• PROBLEM: Where the string "auHz" shows up in a line of the records, copy that line.

=-=-=

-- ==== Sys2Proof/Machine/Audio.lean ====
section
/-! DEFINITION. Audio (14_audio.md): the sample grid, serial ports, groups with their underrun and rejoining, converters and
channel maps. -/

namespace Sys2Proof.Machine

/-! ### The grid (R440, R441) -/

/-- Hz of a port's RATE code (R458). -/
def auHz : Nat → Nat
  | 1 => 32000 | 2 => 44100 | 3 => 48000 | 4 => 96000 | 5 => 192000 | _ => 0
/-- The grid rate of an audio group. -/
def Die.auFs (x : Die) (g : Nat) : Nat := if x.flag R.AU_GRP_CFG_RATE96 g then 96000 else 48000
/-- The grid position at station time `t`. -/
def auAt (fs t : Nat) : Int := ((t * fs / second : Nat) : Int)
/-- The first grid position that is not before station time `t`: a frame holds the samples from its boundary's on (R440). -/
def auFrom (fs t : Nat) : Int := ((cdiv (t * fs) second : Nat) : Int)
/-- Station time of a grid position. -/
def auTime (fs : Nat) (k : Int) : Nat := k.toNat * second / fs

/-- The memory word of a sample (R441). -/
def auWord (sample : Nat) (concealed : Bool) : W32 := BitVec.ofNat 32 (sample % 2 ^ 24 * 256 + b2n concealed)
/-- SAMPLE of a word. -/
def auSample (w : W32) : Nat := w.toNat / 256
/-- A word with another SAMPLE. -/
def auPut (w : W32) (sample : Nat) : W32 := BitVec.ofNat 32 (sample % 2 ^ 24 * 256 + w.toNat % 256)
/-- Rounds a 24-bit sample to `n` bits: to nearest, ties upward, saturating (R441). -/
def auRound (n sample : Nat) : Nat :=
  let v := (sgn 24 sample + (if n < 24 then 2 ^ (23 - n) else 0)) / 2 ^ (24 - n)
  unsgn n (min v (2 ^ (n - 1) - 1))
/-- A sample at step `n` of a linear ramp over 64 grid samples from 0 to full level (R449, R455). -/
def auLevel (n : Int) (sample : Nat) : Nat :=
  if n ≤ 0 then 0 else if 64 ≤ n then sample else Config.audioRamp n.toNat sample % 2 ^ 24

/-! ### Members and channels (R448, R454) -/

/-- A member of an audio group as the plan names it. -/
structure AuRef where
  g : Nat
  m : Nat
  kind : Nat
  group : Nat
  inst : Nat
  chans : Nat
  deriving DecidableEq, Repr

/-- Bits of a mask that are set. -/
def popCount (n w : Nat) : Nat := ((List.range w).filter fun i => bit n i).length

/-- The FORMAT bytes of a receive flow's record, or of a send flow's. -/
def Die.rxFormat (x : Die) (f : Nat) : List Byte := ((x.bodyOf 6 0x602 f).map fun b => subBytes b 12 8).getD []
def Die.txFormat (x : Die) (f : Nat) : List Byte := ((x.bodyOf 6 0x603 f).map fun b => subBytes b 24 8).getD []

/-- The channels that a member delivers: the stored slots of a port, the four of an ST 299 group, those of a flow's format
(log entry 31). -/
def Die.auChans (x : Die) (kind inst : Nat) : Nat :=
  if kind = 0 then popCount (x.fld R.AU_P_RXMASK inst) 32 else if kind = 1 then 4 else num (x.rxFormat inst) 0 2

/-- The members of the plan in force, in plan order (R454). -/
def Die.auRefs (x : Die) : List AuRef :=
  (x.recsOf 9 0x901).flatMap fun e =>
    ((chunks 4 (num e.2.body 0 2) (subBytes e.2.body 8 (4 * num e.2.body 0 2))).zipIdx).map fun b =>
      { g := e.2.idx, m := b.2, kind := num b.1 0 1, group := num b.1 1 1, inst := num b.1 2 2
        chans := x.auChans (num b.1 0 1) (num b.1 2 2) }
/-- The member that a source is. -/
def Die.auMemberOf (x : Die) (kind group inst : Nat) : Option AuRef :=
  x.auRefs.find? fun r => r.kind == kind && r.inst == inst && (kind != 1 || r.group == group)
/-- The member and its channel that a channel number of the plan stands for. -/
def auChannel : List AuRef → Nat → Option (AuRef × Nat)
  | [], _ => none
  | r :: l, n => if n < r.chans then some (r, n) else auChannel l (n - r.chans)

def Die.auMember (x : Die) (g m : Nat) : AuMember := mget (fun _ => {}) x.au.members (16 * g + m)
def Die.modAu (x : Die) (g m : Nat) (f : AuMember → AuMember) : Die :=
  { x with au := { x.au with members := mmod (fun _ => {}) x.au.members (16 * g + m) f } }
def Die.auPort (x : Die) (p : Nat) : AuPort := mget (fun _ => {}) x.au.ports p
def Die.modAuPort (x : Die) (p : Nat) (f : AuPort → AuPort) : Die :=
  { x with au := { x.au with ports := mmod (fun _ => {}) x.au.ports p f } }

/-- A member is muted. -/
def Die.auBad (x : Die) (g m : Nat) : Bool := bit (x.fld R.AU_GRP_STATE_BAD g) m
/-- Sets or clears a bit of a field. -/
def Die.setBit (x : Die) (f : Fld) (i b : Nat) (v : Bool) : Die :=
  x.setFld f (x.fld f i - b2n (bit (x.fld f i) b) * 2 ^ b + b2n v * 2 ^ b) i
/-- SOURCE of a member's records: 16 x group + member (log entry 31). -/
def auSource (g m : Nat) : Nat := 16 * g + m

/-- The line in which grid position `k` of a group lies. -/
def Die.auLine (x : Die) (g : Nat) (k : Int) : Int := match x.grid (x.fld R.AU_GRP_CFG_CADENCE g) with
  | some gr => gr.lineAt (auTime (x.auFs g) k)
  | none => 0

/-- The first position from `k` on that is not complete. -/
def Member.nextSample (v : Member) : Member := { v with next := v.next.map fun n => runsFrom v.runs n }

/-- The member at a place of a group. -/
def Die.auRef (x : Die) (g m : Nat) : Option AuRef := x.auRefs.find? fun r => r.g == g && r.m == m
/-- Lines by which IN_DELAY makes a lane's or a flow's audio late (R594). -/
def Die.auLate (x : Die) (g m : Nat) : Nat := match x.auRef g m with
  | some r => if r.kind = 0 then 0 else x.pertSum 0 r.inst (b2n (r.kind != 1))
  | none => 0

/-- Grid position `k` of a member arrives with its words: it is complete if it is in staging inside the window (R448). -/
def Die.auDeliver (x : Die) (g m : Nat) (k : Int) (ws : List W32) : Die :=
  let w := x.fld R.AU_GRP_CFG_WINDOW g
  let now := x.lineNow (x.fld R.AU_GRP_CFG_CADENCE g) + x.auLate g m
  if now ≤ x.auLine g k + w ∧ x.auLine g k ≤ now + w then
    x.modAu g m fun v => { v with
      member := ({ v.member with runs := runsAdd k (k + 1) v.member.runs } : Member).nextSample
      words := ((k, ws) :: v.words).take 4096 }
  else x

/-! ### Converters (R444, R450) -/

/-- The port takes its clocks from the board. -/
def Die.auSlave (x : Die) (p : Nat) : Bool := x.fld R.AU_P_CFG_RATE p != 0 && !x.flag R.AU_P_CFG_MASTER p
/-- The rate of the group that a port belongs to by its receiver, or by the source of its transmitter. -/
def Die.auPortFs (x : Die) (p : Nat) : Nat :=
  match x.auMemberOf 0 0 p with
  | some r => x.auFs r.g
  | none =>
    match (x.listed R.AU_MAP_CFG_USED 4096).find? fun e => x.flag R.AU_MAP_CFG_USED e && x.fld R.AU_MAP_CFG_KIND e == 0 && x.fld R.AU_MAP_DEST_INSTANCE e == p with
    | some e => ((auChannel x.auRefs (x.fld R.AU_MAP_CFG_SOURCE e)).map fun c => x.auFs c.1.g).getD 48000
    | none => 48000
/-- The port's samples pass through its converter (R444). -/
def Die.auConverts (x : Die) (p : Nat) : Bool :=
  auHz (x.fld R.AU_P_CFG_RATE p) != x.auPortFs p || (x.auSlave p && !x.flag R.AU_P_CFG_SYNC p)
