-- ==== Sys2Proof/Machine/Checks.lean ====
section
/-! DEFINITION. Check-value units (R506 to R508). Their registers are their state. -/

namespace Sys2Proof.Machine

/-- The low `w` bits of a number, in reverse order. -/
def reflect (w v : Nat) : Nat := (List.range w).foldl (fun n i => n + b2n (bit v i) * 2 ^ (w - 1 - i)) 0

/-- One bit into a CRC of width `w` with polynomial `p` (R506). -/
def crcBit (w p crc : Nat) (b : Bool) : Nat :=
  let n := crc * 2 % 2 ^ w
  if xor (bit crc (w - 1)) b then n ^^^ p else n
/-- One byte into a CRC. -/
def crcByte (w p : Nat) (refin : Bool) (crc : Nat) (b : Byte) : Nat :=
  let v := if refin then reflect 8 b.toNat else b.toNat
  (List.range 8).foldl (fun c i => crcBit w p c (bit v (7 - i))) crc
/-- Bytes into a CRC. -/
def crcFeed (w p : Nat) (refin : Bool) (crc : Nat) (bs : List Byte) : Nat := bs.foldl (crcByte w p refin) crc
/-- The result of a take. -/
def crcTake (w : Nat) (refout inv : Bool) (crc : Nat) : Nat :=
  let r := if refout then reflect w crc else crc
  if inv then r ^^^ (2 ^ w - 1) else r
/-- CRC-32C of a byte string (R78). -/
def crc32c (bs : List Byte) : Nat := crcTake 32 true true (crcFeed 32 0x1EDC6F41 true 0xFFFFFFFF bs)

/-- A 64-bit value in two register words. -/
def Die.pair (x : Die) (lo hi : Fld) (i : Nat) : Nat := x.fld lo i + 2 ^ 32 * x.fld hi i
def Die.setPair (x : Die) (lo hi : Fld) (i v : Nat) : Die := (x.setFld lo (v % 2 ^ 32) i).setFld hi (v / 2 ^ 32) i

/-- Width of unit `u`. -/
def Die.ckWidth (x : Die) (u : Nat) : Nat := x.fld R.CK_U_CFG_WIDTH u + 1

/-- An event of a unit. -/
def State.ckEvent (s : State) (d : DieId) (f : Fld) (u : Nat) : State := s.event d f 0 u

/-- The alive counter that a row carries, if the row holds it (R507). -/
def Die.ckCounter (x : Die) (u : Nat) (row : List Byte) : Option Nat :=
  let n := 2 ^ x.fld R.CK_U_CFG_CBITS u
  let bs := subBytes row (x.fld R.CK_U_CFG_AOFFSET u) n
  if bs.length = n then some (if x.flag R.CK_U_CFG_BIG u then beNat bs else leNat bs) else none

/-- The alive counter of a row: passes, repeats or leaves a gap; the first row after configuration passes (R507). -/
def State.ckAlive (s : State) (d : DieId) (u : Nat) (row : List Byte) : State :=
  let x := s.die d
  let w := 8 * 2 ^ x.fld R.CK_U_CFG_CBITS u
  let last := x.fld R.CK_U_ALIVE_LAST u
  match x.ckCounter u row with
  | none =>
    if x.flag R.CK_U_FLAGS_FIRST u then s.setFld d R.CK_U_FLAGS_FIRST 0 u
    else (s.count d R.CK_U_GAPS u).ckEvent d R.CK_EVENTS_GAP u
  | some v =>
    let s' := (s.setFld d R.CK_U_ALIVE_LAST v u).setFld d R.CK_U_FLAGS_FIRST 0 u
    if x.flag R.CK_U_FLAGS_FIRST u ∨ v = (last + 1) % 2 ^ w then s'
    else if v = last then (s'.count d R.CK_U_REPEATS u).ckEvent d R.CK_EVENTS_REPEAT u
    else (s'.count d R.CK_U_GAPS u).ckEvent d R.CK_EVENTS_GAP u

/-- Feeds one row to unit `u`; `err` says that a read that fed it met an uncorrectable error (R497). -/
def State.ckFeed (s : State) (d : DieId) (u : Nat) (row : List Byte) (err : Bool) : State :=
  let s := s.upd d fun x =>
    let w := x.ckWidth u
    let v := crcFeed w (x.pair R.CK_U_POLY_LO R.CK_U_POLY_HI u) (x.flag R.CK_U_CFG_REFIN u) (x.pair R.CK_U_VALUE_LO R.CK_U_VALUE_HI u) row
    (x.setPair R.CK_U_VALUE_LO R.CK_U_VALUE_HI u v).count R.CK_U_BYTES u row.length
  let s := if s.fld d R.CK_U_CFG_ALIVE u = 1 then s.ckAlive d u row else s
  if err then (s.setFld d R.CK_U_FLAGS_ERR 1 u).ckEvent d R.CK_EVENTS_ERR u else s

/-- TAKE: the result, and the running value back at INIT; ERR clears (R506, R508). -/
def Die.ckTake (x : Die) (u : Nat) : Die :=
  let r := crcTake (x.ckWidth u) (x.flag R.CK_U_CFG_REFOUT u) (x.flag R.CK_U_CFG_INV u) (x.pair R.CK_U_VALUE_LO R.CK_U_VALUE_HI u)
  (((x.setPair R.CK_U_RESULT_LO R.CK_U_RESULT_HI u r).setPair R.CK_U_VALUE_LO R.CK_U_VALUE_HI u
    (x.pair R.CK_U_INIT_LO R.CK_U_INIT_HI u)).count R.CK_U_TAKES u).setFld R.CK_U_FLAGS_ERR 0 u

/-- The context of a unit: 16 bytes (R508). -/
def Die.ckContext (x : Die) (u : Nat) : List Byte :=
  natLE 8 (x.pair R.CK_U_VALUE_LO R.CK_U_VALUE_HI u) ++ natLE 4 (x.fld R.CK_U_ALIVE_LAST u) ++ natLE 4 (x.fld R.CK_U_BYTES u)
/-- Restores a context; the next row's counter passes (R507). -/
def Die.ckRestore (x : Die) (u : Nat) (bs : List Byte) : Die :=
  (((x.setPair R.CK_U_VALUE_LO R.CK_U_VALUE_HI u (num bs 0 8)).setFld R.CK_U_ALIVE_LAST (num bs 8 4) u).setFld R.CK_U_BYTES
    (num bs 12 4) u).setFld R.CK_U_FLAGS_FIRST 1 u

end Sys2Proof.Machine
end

=-=-=

• ANSWER SECTION:
def auHz : Nat → Nat
  auHz (x.fld R.AU_P_CFG_RATE p) != x.auPortFs p || (x.auSlave p && !x.flag R.AU_P_CFG_SYNC p)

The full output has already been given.